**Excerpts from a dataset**
....................

theorem not_pairSelects_of_phase_or_pv {x : Scalar} {sel : BitVec 7} (h : s.dec.phase ≠ .busy ∨ s.dec.pv = false) :
    ¬pairSelects s.build s.dec x sel = true := by
  rw [pairSelects_iff]
  rintro ⟨hbusy, hpv, -, -⟩
  rcases h with h | h
  · exact h hbusy
  · simp [hpv] at h

theorem not_loneSelects_of_phase_or_pv {sel : BitVec 7} (h : s.dec.phase ≠ .busy ∨ s.dec.pv = false) :
    ¬loneSelects s.dec sel = true := by
  rw [loneSelects_iff]
  rintro ⟨hbusy, hpv, -⟩
  rcases h with h | h
  · exact h hbusy
  · simp [hpv] at h

theorem not_pairSelects_of_classes {x : Scalar} {c1 c0 : ClassCode}
    (h : s.dec.pc ≠ c0 ∨ cls s.build.lbSet x ≠ c1 ∨ c1 = 3#3) :
    ¬pairSelects s.build s.dec x (selWord 1#1 c1 c0) = true := by
  rw [pairSelects_iff, selWord_pair_eq_iff]
  rintro ⟨-, -, hlb, hpc, hx⟩
  rcases h with h | h | h
  · exact h hpc
  · exact h hx
  · exact hlb (hx.trans h)

theorem selWord_lone_eq_iff (c0 k1 k0 : ClassCode) : selWord 0#1 0#3 c0 = selWord 0#1 k1 k0 ↔ c0 = k0 ∧ k1 = 0#3 := by
  have hc := c0.isLt
  have hk := k0.isLt
  simp only [selWord, BitVec.toNat_eq, toNat_append_eq_mul_add, BitVec.toNat_ofNat]
  omega

theorem not_loneSelects_of_classes {c1 c0 : ClassCode} (h : s.dec.pc ≠ c0 ∨ c1 ≠ 0#3) :
    ¬loneSelects s.dec (selWord 0#1 c1 c0) = true := by
  rw [loneSelects_iff, selWord_lone_eq_iff]
  rintro ⟨-, -, hpc, hc1⟩
  rcases h with h | h
  · exact h hpc
  · exact h hc1

/-- Settles O39: one clause for each thing that a row needs. -/
theorem rowsNeedTheirSelector : Obligations.RowsNeedTheirSelector := by
  intro w0 w1 w2 o h c1 c0 k x s waits
  refine ⟨?encIdle, ?equal, ?notRun, ?ascii, ?notAscii, ?skip, ?apair, ?decIdle, ?triple, ?run, ?ss, ?last, ?errPair,
    ?errLone⟩
  case encIdle =>
    intro hidle
    have hwait {row : EncRow} {w : List Byte} : execToken row w s = notAccept s :=
      execToken_waits (hidle.imp_right .inl)
    exact ⟨hwait, hwait, hwait, hwait⟩
  case equal =>
    rintro ⟨rfl, rfl⟩
    have hwait {row : EncRow} (hne : .run ≠ row) :=
      execToken_waits (s := s) (.inr (.inr (encRow_ne (encRow_esel_run w0) hne)))
    exact ⟨hwait (by decide), hwait (by decide)⟩
  case notRun => exact fun hrun => execToken_waits (.inr (.inr (encRow_esel_ne_run_three hrun)))
  case ascii =>
    intro hpair
    exact ⟨execToken_waits (.inr (.inr (encRow_esel_ne_triple hpair w2))),
      execToken_waits (.inr (.inr (encRow_ne (encRow_esel_apair_two hpair) (by decide))))⟩
  case notAscii => exact fun hhigh => execToken_waits (.inr (.inr (encRow_esel_ne_apair hhigh o)))
  case skip =>
    intro hneeds
    refine execRow_waits ?_ s.dec s
    rw [inLB, Bool.and_eq_true, beq_iff_eq, beq_iff_eq, not_and_or]
    exact hneeds
  case apair =>
    intro hneeds
    refine execRow_waits ?_ _ s
    rw [Bool.and_eq_true, Bool.and_eq_true, beq_iff_eq, beq_iff_eq, Bool.not_eq_true', not_and_or, not_and_or, or_assoc,
      Bool.not_eq_false]
    exact hneeds
  case decIdle =>
    intro hneeds
    have hpair {sel : BitVec 7} := not_pairSelects_of_phase_or_pv (x := x) (sel := sel) hneeds
    have hlone {sel : BitVec 7} := not_loneSelects_of_phase_or_pv (sel := sel) hneeds
    refine ⟨execRow_waits hpair _ s, execRow_waits hpair _ s, execRow_waits hpair _ s, execRow_waits hlone _ s,
      execRow_waits ?_ _ s, execRow_waits ?_ _ s⟩
    · exact fun hsel => hpair (Bool.and_eq_true_iff.mp hsel).1
    · exact fun hsel => hlone (Bool.and_eq_true_iff.mp hsel).1
  case triple => exact fun hneeds => execRow_waits (not_pairSelects_of_classes (hneeds.imp_right .inl)) _ s
  case run => exact fun hneeds => execRow_waits (not_pairSelects_of_classes (hneeds.imp_right .inl)) _ s
  case ss => exact fun hneeds => execRow_waits (not_pairSelects_of_classes (hneeds.imp_right .inl)) _ s
  case last => exact fun hneeds => execRow_waits (not_loneSelects_of_classes hneeds) _ s
  case errPair =>
    intro hneeds
    refine execRow_waits (fun hsel => ?_) _ s
    obtain ⟨hpair, hrow⟩ := Bool.and_eq_true_iff.mp hsel
    rcases hneeds with h | h | h | h
    · exact not_pairSelects_of_classes (.inl h) hpair
    · exact not_pairSelects_of_classes (.inr (.inl h)) hpair
    · exact not_pairSelects_of_classes (.inr (.inr h)) hpair
    · exact h (beq_iff_eq.mp hrow)
  case errLone =>
    intro hneeds
    refine execRow_waits (fun hsel => ?_) _ s
    obtain ⟨hlone, hrow⟩ := Bool.and_eq_true_iff.mp hsel
    rcases hneeds with h | h | h
    · exact not_loneSelects_of_classes (.inl h) hlone
    · exact not_loneSelects_of_classes (.inr h) hlone
    · exact h (beq_iff_eq.mp hrow)

end Sys2Proof.Machine
end

section
/-! SUPPORT. The moves of each unit: an action leaves a unit as it was, or makes one of a few moves on it. What an
action can do to the phases, to a recorded error, to OVF and to the scan position is a case analysis of the moves. -/

namespace Sys2Proof.Machine

/-! ### ENC -/

/-- What an action can make of ENC. -/
inductive EncMove (b : Build) (e : Enc) : Instr → Enc → Prop
  | stay {i : Instr} : EncMove b e i e
  | token {i : Instr} (row : EncRow) (w : List Byte) (hbusy : e.phase = .busy) :
    EncMove b e i (keepRest (tokenAction b e row w).1 (tokenAction b e row w).2)
  | push (x : Byte) (hbusy : e.phase = .busy) : EncMove b e (.encPush x) (pushByte b e x)
  | finish (data : Byte) (hbusy : e.phase = .busy) : EncMove b e (.encEnd data) (endInput b e)
  | start {i : Instr} (hstarts : startsEnc i = true) (hidle : e.phase ≠ .busy) : EncMove b e i (startEnc e)
  | reset : EncMove b e .reset Enc.reset

theorem encStartOp_move (b : Build) (e : Enc) {i : Instr} (h : startsEnc i = true) : EncMove b e i (encStartOp e) := by
  by_cases hbusy : e.phase = .busy
  · rw [encStartOp_busy hbusy]
    exact .stay
  · rw [encStartOp_start hbusy]
    exact .start h hbusy

theorem encMove_ite {b : Build} {e f : Enc} {i : Instr} {c : Prop} [Decidable c] (h : c → EncMove b e i f) :
    EncMove b e i (if c then f else e) := by
  split
  case isTrue hc => exact h hc
  case isFalse => exact .stay

theorem encMove_accepted {b : Build} {e f : Enc} {i : Instr} {c : Prop} [Decidable c] (h : c → EncMove b e i f) :
    EncMove b e i ((if c then some f else none).getD e) := by
  rw [apply_ite (Option.getD · e)]
  exact encMove_ite h

theorem encAfter_move (b : Build) (e : Enc) (i : Instr) : EncMove b e i (encAfter b e i) := by
  cases i with
  | eRun | eApair | eTriple | eSingle => exact encMove_accepted fun h => .token _ _ h.1
  | encPush x => exact encMove_accepted fun hbusy => .push x hbusy
  | encEnd data => exact encMove_accepted fun hbusy => .finish data hbusy
  | encStart => exact encStartOp_move b e rfl
  | wrreg => exact encMove_ite fun h => encStartOp_move b e (by simp [startsEnc, h])
  | reset => exact .reset
  | _ => exact .stay

/-! ### DEC -/

/-- What an action can make of DEC: the rows by themselves decode, or record an error. -/
inductive DecMove (b : Build) (d : Dec) : Instr → Dec → Prop
  | stay {i : Instr} : DecMove b d i d
  | decoded {i : Instr} (ys : List Byte) (hbusy : d.phase = .busy) :
    DecMove b d i { decOuts b d ys with pv := false }
  | error {i : Instr} (kind : ErrKind) (sel : BitVec 7) (hbusy : d.phase = .busy) :
    DecMove b d i (raiseDecodeError d kind d.pidx sel)
  | push (x : Scalar) (hbusy : d.phase = .busy) : DecMove b d (.decPush x) (pushScalar b d x)
  | finish (data : Scalar) (hrunning : decRunning d = true) : DecMove b d (.decEnd data) (endScalars b d)
  | start {i : Instr} (m : CMode) (hstarts : startsDec i = true) (hidle : decRunning d = false) :
    DecMove b d i (startDec d m)
  | reset : DecMove b d .reset Dec.reset

section

variable {b : Build} {d : Dec}

theorem decMove_ite {i : Instr} {f : Dec} {c : Prop} [Decidable c] (h : c → DecMove b d i f) :
    DecMove b d i (if c then f else d) := by
  split
  case isTrue hc => exact h hc
  case isFalse => exact .stay

theorem decMove_accepted {i : Instr} {f : Dec} {c : Prop} [Decidable c] (h : c → DecMove b d i f) :
    DecMove b d i ((if c then some f else none).getD d) := by
  rw [apply_ite (Option.getD · d)]
  exact decMove_ite h

theorem phase_of_pairSelects {x : Scalar} {sel : BitVec 7} (h : pairSelects b d x sel = true) : d.phase = .busy := by
  obtain ⟨hbusy, -⟩ := (pairSelects_iff b d x sel).mp h
  exact hbusy

theorem phase_of_loneSelects {sel : BitVec 7} (h : loneSelects d sel = true) : d.phase = .busy := by
  obtain ⟨hbusy, -⟩ := (loneSelects_iff d sel).mp h
  exact hbusy

/-- With nothing pending there is no scalar to drop after the output. -/
theorem decOuts_clear_pv (h : d.pv = false) (ys : List Byte) :
    { decOuts b d ys with pv := false } = decOuts b d ys := by
  have hpv := decOuts_pv b d ys
  rw [h] at hpv
  rw [← hpv]

theorem decStartOp_move (b : Build) (d : Dec) (m : CMode) {i : Instr} (h : startsDec i = true) :
    DecMove b d i (decStartOp d m) := by
  cases hrun : decRunning d with
  | true =>
    rw [decStartOp_running hrun]
    exact .stay
  | false =>
    rw [decStartOp_start hrun]
    exact .start m h hrun

theorem acceptScalar_move (h : decRunning d = true) (x : Scalar) : DecMove b d (.decPush x) (acceptScalar b d x) := by
  rcases (decRunning_iff d).mp h with hbusy | hdrain
  · rw [acceptScalar_busy hbusy]
    exact .push x hbusy
  · rw [acceptScalar_drain hdrain]
    exact .stay

theorem decAfter_move (b : Build) (d : Dec) (i : Instr) : DecMove b d i (decAfter b d i) := by
  cases i with
  | dSkipLb => exact decMove_accepted fun _ => .stay
  | dApair hasNext cls1 k x =>
    refine decMove_accepted fun h => ?_
    simp only [Bool.and_eq_true, beq_iff_eq, Bool.not_eq_true'] at h
    obtain ⟨⟨hbusy, hpv⟩, -⟩ := h
    have hmove := DecMove.decoded (b := b) (i := .dApair hasNext cls1 k x) (aunpackBytes x) hbusy
    rwa [decOuts_clear_pv hpv] at hmove
  | dTriple | dRun | dSs => exact decMove_accepted fun h => .decoded _ (phase_of_pairSelects h)
  | dLast => exact decMove_accepted fun h => .decoded [fromU8 d.p] (phase_of_loneSelects h)
  | dErrPair => exact decMove_accepted fun h => .error _ _ (phase_of_pairSelects (Bool.and_eq_true_iff.mp h).1)
  | dErrLone => exact decMove_accepted fun h => .error _ _ (phase_of_loneSelects (Bool.and_eq_true_iff.mp h).1)
  | decPush x => exact decMove_accepted fun h => acceptScalar_move h x
  | decEnd data => exact decMove_accepted fun h => .finish data h
  | decStart m reserved => exact decStartOp_move b d _ rfl
  | wrreg => exact decMove_ite fun h => decStartOp_move b d _ (by simp [startsDec, h])
  | reset => exact .reset
  | _ => exact .stay

/-- A push in BUSY discards the scalar, or counts it and then holds it, decodes, or records an error (R213). -/
inductive PushMove (b : Build) (d : Dec) (x : Scalar) : Dec → Prop
  | discard (hlb : cls b.lbSet x = 3#3) : PushMove b d x d
  | hold (hpv : d.pv = false) : PushMove b d x (holdScalar (countIdx b d) x (cls b.lbSet x) d.idx)
  | decoded (ys : List Byte) : PushMove b d x { decOuts b (countIdx b d) ys with pv := false }
  | error (sel : BitVec 7) : PushMove b d x (raiseDecodeError (countIdx b d) .pair d.pidx sel)

theorem pushScalar_move (b : Build) (d : Dec) (x : Scalar) : PushMove b d x (pushScalar b d x) := by
  by_cases hlb : cls b.lbSet x = 3#3
  · rw [pushScalar_lineBreak hlb]
    exact .discard hlb
  cases hpv : d.pv with
  | true =>
    rw [pushScalar_pending hlb hpv]
    cases hbytes : pairBytes (selWord 1#1 (cls b.lbSet x) (countIdx b d).pc) (countIdx b d).p x with
    | some ys => rw [classifyPair_of_some hbytes]; exact .decoded ys
    | none => rw [classifyPair_of_none hbytes]; exact .error _
  | false =>
    cases hx : inU12a b.lbSet x with
    | true =>
      rw [pushScalar_unpack hlb hpv hx, ← decOuts_clear_pv (d := countIdx b d) hpv]
      exact .decoded _
    | false =>
      rw [pushScalar_hold hlb hpv hx]
      exact .hold hpv

/-- END returns from the transaction, after what a pending scalar in BUSY gives (R214). -/
inductive EndMove (b : Build) (d : Dec) : Dec → Prop
  | nothing : EndMove b d (returnFromTransaction d)
  | last (ys : List Byte) (hbusy : d.phase = .busy) :
    EndMove b d (returnFromTransaction { decOuts b d ys with pv := false })
  | lone (sel : BitVec 7) (hbusy : d.phase = .busy) :
    EndMove b d (returnFromTransaction (raiseDecodeError d .lone d.pidx sel))

theorem endScalars_move (b : Build) (d : Dec) : EndMove b d (endScalars b d) := by
  by_cases hpending : d.phase = .busy ∧ d.pv = true
  · obtain ⟨hbusy, hpv⟩ := hpending
    by_cases hpc : d.pc = 1#3
    · rw [endScalars_last hbusy hpv hpc]
      exact .last [fromU8 d.p] hbusy
    · rw [endScalars_lone hbusy hpv hpc]
      exact .lone _ hbusy
  · rw [endScalars_none fun hbusy => Bool.eq_false_iff.mpr fun hpv => hpending ⟨hbusy, hpv⟩]
    exact .nothing

end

....................

**Task statement**
Output only an exact transcription of the lines above from the one with "(hne : .run" up to and including the one with "refine execRow_waits ?_ _ s".

**Exercise result**
    have hwait {row : EncRow} (hne : .run ≠ row) :=
      execToken_waits (s := s) (.inr (.inr (encRow_ne (encRow_esel_run w0) hne)))
    exact ⟨hwait (by decide), hwait (by decide)⟩
  case notRun => exact fun hrun => execToken_waits (.inr (.inr (encRow_esel_ne_run_three hrun)))
  case ascii =>
    intro hpair
    exact ⟨execToken_waits (.inr (.inr (encRow_esel_ne_triple hpair w2))),
      execToken_waits (.inr (.inr (encRow_ne (encRow_esel_apair_two hpair) (by decide))))⟩
  case notAscii => exact fun hhigh => execToken_waits (.inr (.inr (encRow_esel_ne_apair hhigh o)))
  case skip =>
    intro hneeds
    refine execRow_waits ?_ s.dec s
    rw [inLB, Bool.and_eq_true, beq_iff_eq, beq_iff_eq, not_and_or]
    exact hneeds
  case apair =>
    intro hneeds
    refine execRow_waits ?_ _ s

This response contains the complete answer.